Predicting the results of an upcoming major football (soccer) tournament is often a matter of great public interest, with a wide variety of pundits [1] and professional companies [2] keen to voice their opinion. The factors considered in making these predictions are widely varied, taking into account many different aspects of the game of football such as individual players, tactics, past experience and form [1], but this paper aims to show that one can predict results with a high level of accuracy using a simple mathematical model based on past team performance.

The model will rely on the assumption that goals are scored according to a Poisson Process, an assumption seen in a wide variety of papers and first appearing in 1951 in [3]. Other models of goal-scoring have been used, such as in [4] (which edited the Poisson model to increase the probability of low-scoring draws), [5] (which uses Weibull rather than exponential inter-goal times) and [6] (which restricts its attention to predicting the goal difference in a game), while some models, such as the one given in [7] attempt to estimate result probabilities directly, without predicting the goals scored. However, the Poisson model has been shown to perform similarly well to a wide range of alternative models in studies such as [8, 9].

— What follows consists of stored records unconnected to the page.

-- ==== Sys2Proof/Tests/Slice0.lean ====
section
/-! SUPPORT. Tests: the well-formedness check refuses an ill-formed term of each kind; words written out from the encodings of
the spec decode to their instructions; single steps on small states; and for each statement a state and operands that meet its
hypotheses. -/

namespace Sys2Proof.Tests

open Sys2Proof Sys2Proof.Machine

set_option maxRecDepth 100000
set_option Elab.async false
set_option exponentiation.threshold 4096

/-! ### The well-formedness check refuses each kind of ill-formed term (04_core_encoding.md R87 to R97, R106; R160) -/

theorem test_wf_last_use_of_an_immediate : (Instr.iadd ⟨false, 0, 4, 1, 2, false, true, true⟩).wf = false := by decide
theorem test_wf_compare_type_7 : (Instr.cmpeq ⟨0, 1, 2, 7, 1, 2⟩).wf = false := by decide
theorem test_wf_linc_register_48 : (Instr.linc ⟨false, 0, 48, false, 1⟩).wf = false := by decide
theorem test_wf_linc_base_8 : (Instr.linc ⟨false, 0, 8, true, 1⟩).wf = false := by decide
theorem test_wf_selector_6 : (Instr.mfc ⟨false, 0, 1, 6⟩).wf = false := by decide
theorem test_wf_selector_to_0x30 : (Instr.mtc ⟨false, 0, 0x30, 1, false⟩).wf = false := by decide
theorem test_wf_mftask_register_48 : (Instr.mftask ⟨false, 0, 1, 48⟩).wf = false := by decide
theorem test_wf_mttask_register_63 : (Instr.mttask ⟨false, 0, 63, 1, false⟩).wf = false := by decide
theorem test_wf_vector_compare_element_3 : (Instr.vicmpeq ⟨0, 3, 1, 2, 0, 1, 2⟩).wf = false := by decide
theorem test_wf_vector_compare_type_7 : (Instr.vfcmplt ⟨0, 0, 1, 2, 7, 1, 2⟩).wf = false := by decide
theorem test_wf_conversion_of_a_block_format : (Instr.vcvt ⟨3, 0, 0, 1, 2, false⟩).wf = false := by decide
theorem test_wf_conversion_mode_5 : (Instr.vcvts ⟨0, 10, 5, 1, 2, false⟩).wf = false := by decide
theorem test_wf_block_type_7 : (Instr.vbmax ⟨7, 1, 2, false⟩).wf = false := by decide
theorem test_wf_vbcvt_mode_6 : (Instr.vbcvt ⟨1, 6, 1, 2, 3, false, false⟩).wf = false := by decide
theorem test_wf_vdq_type_7 : (Instr.vdq ⟨7, 1, 2, 3, false, false⟩).wf = false := by decide
theorem test_wf_vqdual_source_45 : (Instr.vqdual ⟨0, 0, 0, 45, false⟩).wf = false := by decide
theorem test_wf_vqdual_destination_47 : (Instr.vqdual ⟨0, 0, 47, 0, false⟩).wf = false := by decide
theorem test_wf_tile_24 : (Instr.mstream ⟨false, 0, 24, 0, 0, 0⟩).wf = false := by decide
theorem test_wf_mdrain_all_with_a_block : (Instr.mdrain ⟨false, 0, 0, 0, 0, 1, true, false⟩).wf = false := by decide
theorem test_wf_mflg_destination_48 : (Instr.mflg ⟨false, 0, 0, 48⟩).wf = false := by decide
theorem test_wf_load_destination_56 : (Instr.ldw ⟨false, 0, 56, 0, 0⟩).wf = false := by decide
theorem test_wf_mesh_port_4 : (Instr.xsend ⟨false, 0, 1, false, 4, 0, 0⟩).wf = false := by decide
theorem test_wf_fabric_port_6 : (Instr.fsend ⟨false, 0, 1, false, 6, 0, 0⟩).wf = false := by decide
theorem test_wf_flits_past_the_register : (Instr.xrecv ⟨false, 0, 1, false, 0, 4, 4⟩).wf = false := by decide
theorem test_wf_accepts_the_discarded_destination : (Instr.ldw ⟨false, 0, 63, 0, 0⟩).wf = true := by decide

/-! ### Words written out from the formats of 04_core_encoding.md, from the most significant field down -/

/-- A word from its fields, most significant first: width and value (R87 to R97 number them so). -/
def word (l : List (Nat × Nat)) : W := BitVec.ofNat 32 (l.foldl (fun a x => a * 2 ^ x.1 + x.2) 0)

/-- Format R (R87): OP, GN, G, D, A, B, LA, LB, X.  IADD s5, s63, #3 and (p9) IADD s11, s10, #-7 stand in 04. -/
theorem test_decode_iadd :
    decodeSlot .s (word [(6, 0x01), (1, 0), (4, 9), (6, 11), (6, 10), (6, 57), (1, 0), (1, 0), (1, 1)]) =
      .ok (.iadd ⟨false, 9, 11, 10, 57, false, false, true⟩) := by decide
theorem test_decode_iadd_printed : decodeSlot .s 0x0402FE19#32 = .ok (.iadd ⟨false, 0, 5, 63, 3, false, false, true⟩) := by decide
/-- LB must be 0 with an immediate: ILLEGAL_SLOT. -/
theorem test_decode_iadd_lb_with_x :
    decodeSlot .s (word [(6, 0x01), (1, 0), (4, 0), (6, 11), (6, 10), (6, 57), (1, 0), (1, 1), (1, 1)]) =
      .error .illegalSlot := by decide
/-- Format P (R88): OP, G, P1, P2, CT, A, B: CMPLT of the S map. -/
theorem test_decode_cmplt :
    decodeSlot .s (word [(6, 0x22), (3, 1), (4, 8), (4, 9), (3, 6), (6, 1), (6, 2)]) = .ok (.cmplt ⟨1, 8, 9, 6, 1, 2⟩) := by
  decide
/-- Format VR (R89): OP, GS, D, A, B, LA, LB, and 0s; the words are those printed in 04. -/
theorem test_decode_vfma : decodeSlot .v 0x1D218212#32 = .ok (.vfmaF32 ⟨9, 3, 1, 2, false, true⟩) := by decide
theorem test_decode_vadd_bf16 : decodeSlot .v 0x080305F1#32 = .ok (.vaddBf16 ⟨0, 6, 2, 62, false, false⟩) := by decide
/-- Formats VC, VQ (R91, R92), as printed in 04. -/
theorem test_decode_vcvt : decodeSlot .v 0xA80A0382#32 = .ok (.vcvt ⟨0, 10, 0, 7, 1, false⟩) := by decide
theorem test_decode_vbmax : decodeSlot .v 0xB0808100#32 = .ok (.vbmax ⟨1, 2, 1, false⟩) := by decide
theorem test_decode_vbcvt : decodeSlot .v 0xB480C108#32 = .ok (.vbcvt ⟨1, 0, 3, 1, 2, false, false⟩) := by decide
theorem test_decode_vdq : decodeSlot .v 0xBC810308#32 = .ok (.vdq ⟨1, 4, 3, 2, false, false⟩) := by decide
/-- Format M (R93), as printed in 07. -/
theorem test_decode_mldw : decodeSlot .m 0x04000000#32 = .ok (.mldw ⟨false, 0, 0⟩) := by decide
theorem test_decode_msetp : decodeSlot .m 0x1C0003E0#32 = .ok (.msetp ⟨false, 0, 0, 0xF8, false⟩) := by decide
theorem test_decode_mswap : decodeSlot .m 0x0C000000#32 = .ok (.mswap ⟨false, 0⟩) := by decide
theorem test_decode_mstream : decodeSlot .m 0x10002004#32 = .ok (.mstream ⟨false, 0, 0, 1, 0, 1⟩) := by decide
theorem test_decode_mdrain : decodeSlot .m 0x20004000#32 = .ok (.mdrain ⟨false, 0, 0, 2, 0, 0, false, false⟩) := by decide
theorem test_decode_mflg : decodeSlot .m 0x24000040#32 = .ok (.mflg ⟨false, 0, 0, 4⟩) := by decide
/-- Format C0 (R94), as printed in 08: the offset counts elements. -/
theorem test_decode_stw : decodeSlot .c0 0x18008040#32 = .ok (.stw ⟨false, 0, 1, 0, 0x40⟩) := by decide
theorem test_decode_ldw : decodeSlot .c0 0x04018200#32 = .ok (.ldw ⟨false, 0, 3, 0, 0x200⟩) := by decide
/-- Format C1 (R95), as printed in 08, 13, 16 and 19. -/
theorem test_decode_cpyld : decodeSlot .c1 0x04000000#32 = .ok (.cpyld ⟨false, 0, 0⟩) := by decide
theorem test_decode_cpygo : decodeSlot .c1 0x08010000#32 = .ok (.cpygo ⟨false, 0, 2⟩) := by decide
theorem test_decode_tload : decodeSlot .c1 0x40010600#32 = .ok (.tload ⟨false, 0, 2, 3⟩) := by decide
theorem test_decode_grel : decodeSlot .c1 0x50020A30#32 = .ok (.grel ⟨false, 0, 4, 5, 6⟩) := by decide
theorem test_decode_fswap : decodeSlot .c1 0x54010602#32 = .ok (.fswap ⟨false, 0, 2, 3⟩) := by decide
theorem test_decode_nmcmp : decodeSlot .c1 0x58010604#32 = .ok (.nmcmp ⟨false, 0, 2, 3⟩) := by decide
theorem test_decode_bkalloc : decodeSlot .c1 0x60010600#32 = .ok (.bkalloc ⟨false, 0, 2, 3⟩) := by decide
theorem test_decode_cstat : decodeSlot .c1 0x88038000#32 = .ok (.cstat ⟨false, 0, 7⟩) := by decide
/-- Format X (R96), as printed in 19. -/
theorem test_decode_fsend : decodeSlot .x 0x1002A0E0#32 = .ok (.fsend ⟨false, 0, 5, false, 4, 0, 7⟩) := by decide
theorem test_decode_frecv : decodeSlot .x 0x1404E8E0#32 = .ok (.frecv ⟨false, 0, 9, true, 5, 0, 7⟩) := by decide
/-- The B forms (R97): BJ, BL, BI, BP. -/
theorem test_decode_br :
    decodeSlot .b (word [(6, 0x01), (1, 0), (4, 0), (21, 0x1FFFFE)]) = .ok (.br ⟨false, 0, 0x1FFFFE⟩) := by decide
theorem test_decode_loop : decodeSlot .b 0x18029001#32 = .ok (.loop ⟨false, 0, 5, 1, false, 1⟩) := by decide
theorem test_decode_linc : decodeSlot .b 0x1C00C004#32 = .ok (.linc ⟨false, 0, 1, true, 4⟩) := by decide
theorem test_decode_phase : decodeSlot .b 0x34000014#32 = .ok (.phase ⟨false, 0, 20⟩) := by decide
theorem test_decode_halt : decodeSlot .b 0x38000000#32 = .ok (.halt ⟨false, 0⟩) := by decide
/-- R83: opcode 0 with another bit set; R107: a word whose opcode no map holds. -/
theorem test_decode_opcode_0_with_a_bit : decodeSlot .m 1#32 = .error .illegalSlot := by decide
theorem test_decode_unassigned_opcode : decodeSlot .m 0xFC000000#32 = .error .illegalSlot := by decide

In order to calculate the means of these Poisson Processes, the method developed in [10] will be followed, which involves calculating an offensive and defensive strength for each team based on their previous results. Many papers, including [11] introduce an additional parameter to account for home advantage, but this will not be used in this paper due to the effects of the COVID-19 pandemic (during which a large number of matches in the dataset were played)—many papers, including [12], have shown that home advantage was significantly weakened, at least in domestic football, although [13] shows it still persisted to some extent. However, in non-pandemic times, it would be sensible to include such a parameter in the model.

The main novel contribution of this paper to the literature is a derivation of exact conditions under which the parameters in the model can be uniquely defined from maximising the likelihood. To the best of the authors’ knowledge, these results have not appeared before. Another important novel contribution is the examination of the over-weighting of games containing defensively weak teams, which can skew the estimated offensive and defensive strengths in the model. Finally, by comparing the results of Euro 2020 to the predictions, it is possible to examine the weaknesses of the Poisson model and show where possible improvements could be made, while also illustrating that, despite these problems, it provided good predictions of the tournament.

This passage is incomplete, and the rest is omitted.